Clinical Implications: For HF with AF, consider catheter ablation when feasible for survival and QoL benefits; if AV node ablation is chosen, pair with CRT rather than RV pacing to reduce HF events.

Key Findings

  • AV node ablation with CRT reduced all-cause mortality versus conventional care and versus AVNA with RV pacing.
  • Catheter ablation reduced all-cause mortality versus conventional care and improved QoL and LVEF versus medical rhythm control.
  • AVNA with CRT lowered HF hospitalization and worsening HF compared with AVNA with RV pacing; CV mortality differences were not clearly demonstrated.

Methodological Strengths

  • Network meta-analysis restricted to randomized trials with multiple strategies compared and SUCRA-based ranking.
  • Assessment of mortality, HF events, QoL, and LVEF across 23 trials (n=5,159).

Limitations

  • Heterogeneity in trial populations, rhythm strategies, and follow-up; potential inconsistency across networks.
  • Risk-of-bias assessments and PRISMA details not specified; some endpoints derived from fewer trials.

Future Directions: Head-to-head RCTs comparing catheter ablation versus AVNA+CRT in phenotype-defined HF+AF; cost-effectiveness and patient-centered outcomes to guide individualized strategy.

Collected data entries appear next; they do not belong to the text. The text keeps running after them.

-- ==== Sys2Proof/Machine/Strips.lean ====
section
/-! DEFINITION. UPDATE: pre-passes, strips and their commit records, roll-forward (spec/08 R206 to R212, R217; spec/09 R220 to
R238). -/

namespace Sys2Proof.Machine

/-! ### What a part holds (R222 to R224) -/

/-- Unscaled gradient (R176, R227). -/
def unscale (ls c : Nat) : W32 := roundX32 (scaleVal (-(ls : Int)) (x32Val (lin16 c)))

/-- The gradient codes of a strip: at its place in the gradient's own part (R222). -/
def gradCodes (s : State) (d : Descriptor) (e : SeEntry) (i : Nat) : List Nat :=
  halves (objRead s d.grad (partStart s d.grad e.stack + 65536 * i) (2 * stripVals d e i))

/-- The bytes of an L8-BS strip of `n` values of a moment object: codes, then a scale for each 64 of them (R222). -/
def momentBytes (s : State) (h stack i n : Nat) : List Byte :=
  let b := partStart s h stack + 33280 * i
  objRead s h b n ++ objRead s h (b + 32768) (ceilDiv n 64)

/-- Their linear values. -/
def momentVals (n : Nat) (bs : List Byte) : List W32 :=
  let ks := bs.drop n
  (bs.take n).zipIdx.map (fun x => linLog (logVal fmtL8 (sext 8 ((ks[x.2 / 64]?).getD 0).toNat) x.1.toNat))

/-- Write them back: values beyond the part are not written (R221). -/
def putMoments (h stack i n : Nat) (bs : List Byte) (s : State) : State :=
  let b := partStart s h stack + 33280 * i
  objWrite h (b + 32768) (bs.drop n) (objWrite h b (bs.take n) s)

/-- A pre-pass header: STEP, JOB, STATE, SLOT, OBJECT (R223). -/
structure PrepHdr where
  step : Nat
  job : Nat
  state : Nat
  slot : Nat
  object : Nat
deriving DecidableEq, Repr

/-- The header that bytes spell. -/
def headerOf (b : List Byte) : PrepHdr :=
  { step := leNat (b.take 8), job := leNat ((b.drop 8).take 2), state := leNat ((b.drop 10).take 1),
    slot := leNat ((b.drop 11).take 1) % 2, object := leNat ((b.drop 12).take 4) }

/-- The bytes of a header. -/
def headerBytes (h : PrepHdr) : List Byte :=
  leBytes 8 h.step ++ leBytes 2 h.job ++ leBytes 1 h.state ++ leBytes 1 h.slot ++ leBytes 4 h.object ++ List.replicate 48 0

/-- A part's pre-pass header as it stands. -/
def prepHeader (s : State) (d : Descriptor) (e : SeEntry) : PrepHdr :=
  headerOf (objRead s (headerAt s d e).1 (headerAt s d e).2 16)

/-- A part's header is written. -/
def putHeader (d : Descriptor) (e : SeEntry) (h : PrepHdr) (s : State) : State :=
  objWrite (headerAt s d e).1 (headerAt s d e).2 (headerBytes h) s

/-- A part's header and current sketch slot, as the part buffer takes them (R190, R238). -/
def partBuffer (s : State) (d : Descriptor) (e : SeEntry) : List Byte :=
  let (h, off) := headerAt s d e
  objRead s h off 64 ++ objRead s h (off + 64 + (prepHeader s d e).slot * partSlot d e) (partSlot d e)

/-- The factors of a sketch slot, linear, by rows of r: row factor, then column factor (R222). -/
def sketchOf (d : Descriptor) (e : SeEntry) (slot : List Byte) : List (List W32) × List (List W32) :=
  let r := rankOf d
  let p := partRows d e
  let xs := (halves slot).map lin16
  (chunksOf r p (xs.take (r * p)), chunksOf r d.cols ((xs.drop (r * p)).take (r * d.cols)))

/-- The part's unscaled gradient by rows. -/
def gradRows (s : State) (j : Job) (d : Descriptor) (e : SeEntry) : List (List W32) :=
  let g := ((List.range e.strips).map (fun i => (gradCodes s d e i).map (unscale j.ls))).flatten
  chunksOf (max 1 d.cols) (partRows d e) g

/-- An L16 code that is no finite value. -/
def wild16 (c : Nat) : Bool := match logVal fmtL16 0 c with | .nan => true | .inf _ => true | _ => false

BACKGROUND: Patients with HF and AF face high risks of death and HF decompensation, yet the comparative effectiveness of commonly used AF management strategies remains uncertain. This study is aimed at comparing the efficacy and safety of different interventional and medical approaches using NMA of RCTs. METHODS: PubMed, Embase, CENTRAL, Web of Science, and Google Scholar were searched from inception to November 30, 2025, without language restrictions. Parallel-group RCTs enrolling adults with clinically diagnosed HF and documented AF were eligible if they compared at least two AF management strategies, including CA, AVNA with CRT or RV pacing, MRC, drug-based rhythm control (rhythm drug), or CON. Primary outcomes were all-cause mortality and HF hospitalization; secondary outcomes were worsening HF, CV mortality, QoL, and LVEF. Random-effects NMA was performed in Stata 17.0, reporting ORs and SMDs with 95% CIs; treatments were ranked using SUCRA. RESULTS: Twenty-three RCTs (5159 patients) were included. For all-cause mortality (21 trials; 5095 patients), AVNA_CRT (OR, 0.30; 95% CI, 0.12-0.78) and CA (OR, 0.53; 95% CI, 0.35-0.82) were associated with lower mortality than CON; AVNA_CRT also outperformed MRC (OR, 0.35; 95% CI, 0.15-0.79) and AVNA_RV (OR, 0.49; 95% CI, 0.25-0.96). For HF hospitalization (9 trials; 3491 patients), AVNA_CRT reduced risk compared with AVNA_RV (OR, 0.20; 95% CI, 0.04-0.94). For worsening HF (7 trials; 2542 patients), AVNA_CRT was superior to AVNA_RV (OR, 0.41; 95% CI, 0.20-0.84). CA improved QoL versus AVNA_CRT (SMD, -0.94; 95% CI, -1.83 to -0.05) and MRC (SMD, -0.73; 95% CI, -1.22 to -0.24), and improved LVEF versus MRC (SMD, 1.49; 95% CI, 0.57-2.41). No between-strategy differences were clearly demonstrated for CV mortality. CONCLUSION: In RCT evidence for HF with AF, AVNA_CRT and CA were associated with more favorable prognostic outcomes, and CA provided more consistent improvements in QoL and LVEF. When AVNA is selected, CRT should be preferred over RV pacing. Strategy choice should be individualized to clinical goals, patient phenotype, and procedural feasibility.